What is being asked -
Among the records below, find each line bearing the word "counts" and copy it.

Segment Start: Data provided

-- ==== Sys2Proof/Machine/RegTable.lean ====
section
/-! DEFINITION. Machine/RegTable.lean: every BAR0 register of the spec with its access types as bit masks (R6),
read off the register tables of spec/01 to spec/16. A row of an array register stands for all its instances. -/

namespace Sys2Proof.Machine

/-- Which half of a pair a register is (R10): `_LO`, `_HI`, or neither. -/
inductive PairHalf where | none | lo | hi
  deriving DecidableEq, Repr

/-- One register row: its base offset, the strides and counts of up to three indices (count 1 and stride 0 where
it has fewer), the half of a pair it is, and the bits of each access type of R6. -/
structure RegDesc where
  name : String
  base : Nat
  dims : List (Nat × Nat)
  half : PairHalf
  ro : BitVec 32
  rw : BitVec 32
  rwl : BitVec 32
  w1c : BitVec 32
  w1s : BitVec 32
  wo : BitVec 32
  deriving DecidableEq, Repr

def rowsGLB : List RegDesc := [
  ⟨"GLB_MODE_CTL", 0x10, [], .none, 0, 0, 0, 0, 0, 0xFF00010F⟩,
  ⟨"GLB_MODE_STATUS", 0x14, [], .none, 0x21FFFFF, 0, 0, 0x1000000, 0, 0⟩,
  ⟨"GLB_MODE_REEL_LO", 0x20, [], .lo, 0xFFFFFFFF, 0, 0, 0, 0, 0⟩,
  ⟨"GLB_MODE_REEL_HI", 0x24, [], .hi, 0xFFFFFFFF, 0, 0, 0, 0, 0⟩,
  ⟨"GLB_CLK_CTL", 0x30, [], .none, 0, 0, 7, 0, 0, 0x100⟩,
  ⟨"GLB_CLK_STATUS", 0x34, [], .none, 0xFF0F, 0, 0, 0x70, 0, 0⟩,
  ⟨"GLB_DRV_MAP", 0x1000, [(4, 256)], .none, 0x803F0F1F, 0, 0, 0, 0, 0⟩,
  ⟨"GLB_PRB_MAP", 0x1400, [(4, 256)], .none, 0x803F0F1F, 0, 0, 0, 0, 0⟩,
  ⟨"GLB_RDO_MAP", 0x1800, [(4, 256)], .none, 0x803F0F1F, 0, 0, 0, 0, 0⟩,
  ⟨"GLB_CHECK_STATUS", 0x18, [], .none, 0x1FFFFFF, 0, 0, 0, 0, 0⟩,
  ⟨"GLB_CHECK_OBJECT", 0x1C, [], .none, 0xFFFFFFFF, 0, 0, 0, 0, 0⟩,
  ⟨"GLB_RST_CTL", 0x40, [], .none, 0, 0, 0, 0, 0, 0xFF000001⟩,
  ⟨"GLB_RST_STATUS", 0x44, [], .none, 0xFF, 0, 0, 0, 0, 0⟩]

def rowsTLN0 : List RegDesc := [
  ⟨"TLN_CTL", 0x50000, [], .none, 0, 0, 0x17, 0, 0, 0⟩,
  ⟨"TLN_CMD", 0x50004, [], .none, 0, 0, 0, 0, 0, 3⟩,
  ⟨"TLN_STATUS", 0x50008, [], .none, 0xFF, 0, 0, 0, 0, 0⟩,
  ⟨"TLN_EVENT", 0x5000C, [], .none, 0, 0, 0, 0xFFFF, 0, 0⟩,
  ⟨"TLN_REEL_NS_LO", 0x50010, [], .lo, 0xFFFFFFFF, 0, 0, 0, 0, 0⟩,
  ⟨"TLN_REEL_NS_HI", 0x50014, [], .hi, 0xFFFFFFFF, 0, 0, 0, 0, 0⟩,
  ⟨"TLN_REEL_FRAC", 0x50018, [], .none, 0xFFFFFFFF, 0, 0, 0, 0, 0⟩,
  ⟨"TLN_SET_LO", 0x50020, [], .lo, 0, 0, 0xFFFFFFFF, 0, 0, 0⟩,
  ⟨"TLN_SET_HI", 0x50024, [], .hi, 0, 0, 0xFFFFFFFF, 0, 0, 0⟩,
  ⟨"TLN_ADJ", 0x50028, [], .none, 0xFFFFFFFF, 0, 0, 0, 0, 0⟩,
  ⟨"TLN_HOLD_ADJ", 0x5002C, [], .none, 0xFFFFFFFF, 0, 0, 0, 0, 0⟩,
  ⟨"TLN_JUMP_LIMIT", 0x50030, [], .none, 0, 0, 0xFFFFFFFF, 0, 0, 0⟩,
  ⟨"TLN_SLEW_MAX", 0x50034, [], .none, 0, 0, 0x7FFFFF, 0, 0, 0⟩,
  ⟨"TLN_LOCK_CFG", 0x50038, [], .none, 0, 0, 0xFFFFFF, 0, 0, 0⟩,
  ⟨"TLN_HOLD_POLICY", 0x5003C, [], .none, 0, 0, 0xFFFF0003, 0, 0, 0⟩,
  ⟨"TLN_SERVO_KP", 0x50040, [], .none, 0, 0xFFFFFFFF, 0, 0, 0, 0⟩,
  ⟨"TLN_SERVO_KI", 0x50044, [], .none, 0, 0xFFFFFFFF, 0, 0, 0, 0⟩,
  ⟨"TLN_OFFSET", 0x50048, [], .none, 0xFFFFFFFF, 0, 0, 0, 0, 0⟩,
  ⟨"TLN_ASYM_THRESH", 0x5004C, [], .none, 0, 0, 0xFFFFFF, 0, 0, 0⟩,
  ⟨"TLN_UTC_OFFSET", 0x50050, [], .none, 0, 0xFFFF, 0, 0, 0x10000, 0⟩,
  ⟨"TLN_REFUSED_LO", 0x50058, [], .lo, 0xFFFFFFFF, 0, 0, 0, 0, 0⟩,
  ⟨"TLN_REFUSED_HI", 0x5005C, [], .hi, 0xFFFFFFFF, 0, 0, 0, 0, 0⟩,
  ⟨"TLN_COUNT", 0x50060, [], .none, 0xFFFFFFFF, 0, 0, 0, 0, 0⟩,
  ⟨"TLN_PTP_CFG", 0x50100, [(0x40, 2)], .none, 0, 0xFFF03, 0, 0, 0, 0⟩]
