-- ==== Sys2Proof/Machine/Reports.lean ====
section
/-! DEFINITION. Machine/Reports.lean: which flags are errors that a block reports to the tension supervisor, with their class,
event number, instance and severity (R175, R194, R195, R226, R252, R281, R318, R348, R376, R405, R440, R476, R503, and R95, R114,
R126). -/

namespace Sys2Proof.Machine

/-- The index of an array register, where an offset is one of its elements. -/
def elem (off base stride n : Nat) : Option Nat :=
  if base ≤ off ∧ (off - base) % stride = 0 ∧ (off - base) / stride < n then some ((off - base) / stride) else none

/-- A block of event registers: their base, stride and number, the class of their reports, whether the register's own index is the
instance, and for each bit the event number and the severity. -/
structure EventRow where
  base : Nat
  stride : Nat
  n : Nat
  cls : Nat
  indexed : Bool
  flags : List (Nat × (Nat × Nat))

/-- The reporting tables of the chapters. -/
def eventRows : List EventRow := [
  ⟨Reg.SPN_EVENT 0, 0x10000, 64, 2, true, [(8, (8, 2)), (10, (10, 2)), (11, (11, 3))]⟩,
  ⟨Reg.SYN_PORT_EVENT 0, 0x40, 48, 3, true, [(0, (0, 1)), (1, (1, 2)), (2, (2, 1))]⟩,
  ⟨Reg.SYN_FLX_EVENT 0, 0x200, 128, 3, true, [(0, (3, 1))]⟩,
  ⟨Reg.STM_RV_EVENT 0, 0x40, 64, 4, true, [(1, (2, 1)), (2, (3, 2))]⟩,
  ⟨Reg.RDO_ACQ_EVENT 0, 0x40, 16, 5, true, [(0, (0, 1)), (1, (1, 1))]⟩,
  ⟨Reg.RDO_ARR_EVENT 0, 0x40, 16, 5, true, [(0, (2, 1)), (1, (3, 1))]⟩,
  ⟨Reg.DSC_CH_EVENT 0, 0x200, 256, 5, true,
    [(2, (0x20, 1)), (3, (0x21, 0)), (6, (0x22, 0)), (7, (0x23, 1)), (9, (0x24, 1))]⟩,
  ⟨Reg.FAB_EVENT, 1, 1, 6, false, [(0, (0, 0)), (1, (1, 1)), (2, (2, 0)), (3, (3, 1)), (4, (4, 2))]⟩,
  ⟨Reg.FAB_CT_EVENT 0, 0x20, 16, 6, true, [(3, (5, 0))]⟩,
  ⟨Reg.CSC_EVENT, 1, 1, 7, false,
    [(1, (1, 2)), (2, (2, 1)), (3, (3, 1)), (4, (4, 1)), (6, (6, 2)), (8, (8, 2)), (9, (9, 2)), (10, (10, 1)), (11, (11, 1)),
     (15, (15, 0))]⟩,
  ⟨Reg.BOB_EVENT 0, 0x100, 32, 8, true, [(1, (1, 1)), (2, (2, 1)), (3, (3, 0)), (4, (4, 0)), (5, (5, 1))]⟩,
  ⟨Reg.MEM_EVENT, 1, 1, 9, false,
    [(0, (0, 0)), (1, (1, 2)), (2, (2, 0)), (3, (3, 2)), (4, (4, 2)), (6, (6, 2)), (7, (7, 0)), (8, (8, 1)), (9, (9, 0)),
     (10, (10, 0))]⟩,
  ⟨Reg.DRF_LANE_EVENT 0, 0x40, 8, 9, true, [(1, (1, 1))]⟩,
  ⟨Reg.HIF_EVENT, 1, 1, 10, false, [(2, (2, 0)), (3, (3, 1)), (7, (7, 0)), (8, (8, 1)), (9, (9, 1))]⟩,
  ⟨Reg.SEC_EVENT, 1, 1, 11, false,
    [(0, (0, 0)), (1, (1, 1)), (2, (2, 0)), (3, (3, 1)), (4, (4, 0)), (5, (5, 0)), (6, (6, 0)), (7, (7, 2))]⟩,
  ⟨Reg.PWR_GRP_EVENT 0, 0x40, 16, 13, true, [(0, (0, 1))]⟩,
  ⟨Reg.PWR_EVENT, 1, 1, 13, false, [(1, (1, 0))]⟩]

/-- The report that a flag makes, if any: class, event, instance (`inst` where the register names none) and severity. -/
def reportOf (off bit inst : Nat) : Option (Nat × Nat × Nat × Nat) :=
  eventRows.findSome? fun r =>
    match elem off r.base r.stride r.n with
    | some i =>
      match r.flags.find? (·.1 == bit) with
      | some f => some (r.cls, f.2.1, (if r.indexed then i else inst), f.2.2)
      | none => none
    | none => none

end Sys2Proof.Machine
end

Segment End: Data provided
Segment Start: Data provided

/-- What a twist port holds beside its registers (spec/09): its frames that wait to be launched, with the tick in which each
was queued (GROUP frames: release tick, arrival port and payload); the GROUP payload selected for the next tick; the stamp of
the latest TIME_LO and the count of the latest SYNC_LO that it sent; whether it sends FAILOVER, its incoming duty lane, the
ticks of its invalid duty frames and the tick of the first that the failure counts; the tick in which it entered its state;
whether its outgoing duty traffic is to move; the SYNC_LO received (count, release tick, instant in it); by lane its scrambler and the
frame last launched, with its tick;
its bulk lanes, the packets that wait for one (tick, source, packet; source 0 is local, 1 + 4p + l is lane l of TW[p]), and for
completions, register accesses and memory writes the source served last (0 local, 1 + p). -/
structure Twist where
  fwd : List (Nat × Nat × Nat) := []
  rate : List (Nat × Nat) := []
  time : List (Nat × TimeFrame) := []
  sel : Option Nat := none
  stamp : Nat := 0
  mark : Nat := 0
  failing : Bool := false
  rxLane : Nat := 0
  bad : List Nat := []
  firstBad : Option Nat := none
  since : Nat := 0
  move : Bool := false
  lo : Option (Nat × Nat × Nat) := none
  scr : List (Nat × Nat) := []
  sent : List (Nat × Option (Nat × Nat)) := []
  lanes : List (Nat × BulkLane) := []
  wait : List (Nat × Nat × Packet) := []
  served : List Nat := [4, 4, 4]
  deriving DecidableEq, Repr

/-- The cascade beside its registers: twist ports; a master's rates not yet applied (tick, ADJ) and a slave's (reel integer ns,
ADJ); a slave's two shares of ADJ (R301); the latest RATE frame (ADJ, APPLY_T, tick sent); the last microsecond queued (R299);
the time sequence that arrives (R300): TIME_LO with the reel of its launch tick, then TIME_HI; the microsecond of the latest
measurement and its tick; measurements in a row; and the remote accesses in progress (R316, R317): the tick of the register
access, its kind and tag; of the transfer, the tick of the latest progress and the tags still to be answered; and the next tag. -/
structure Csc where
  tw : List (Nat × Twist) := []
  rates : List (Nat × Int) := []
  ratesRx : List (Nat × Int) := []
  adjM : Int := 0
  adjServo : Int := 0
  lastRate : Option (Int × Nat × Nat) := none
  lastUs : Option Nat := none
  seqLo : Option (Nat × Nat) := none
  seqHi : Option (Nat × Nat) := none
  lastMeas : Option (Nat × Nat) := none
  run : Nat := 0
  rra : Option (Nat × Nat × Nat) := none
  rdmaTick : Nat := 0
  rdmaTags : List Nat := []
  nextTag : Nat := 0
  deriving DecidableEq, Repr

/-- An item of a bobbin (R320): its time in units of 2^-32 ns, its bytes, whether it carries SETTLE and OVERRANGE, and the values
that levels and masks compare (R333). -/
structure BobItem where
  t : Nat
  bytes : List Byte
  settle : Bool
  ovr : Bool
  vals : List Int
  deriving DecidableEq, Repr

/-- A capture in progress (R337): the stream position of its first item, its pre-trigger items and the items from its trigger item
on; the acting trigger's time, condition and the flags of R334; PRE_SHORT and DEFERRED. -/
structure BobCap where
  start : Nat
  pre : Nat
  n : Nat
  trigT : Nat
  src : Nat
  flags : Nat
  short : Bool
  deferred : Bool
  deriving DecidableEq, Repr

Segment End: Data provided

Solution to this task -
/-- One register row: its base offset, the strides and counts of up to three indices (count 1 and stride 0 where
ticks of its invalid duty frames and the tick of the first that the failure counts; the tick in which it entered its state;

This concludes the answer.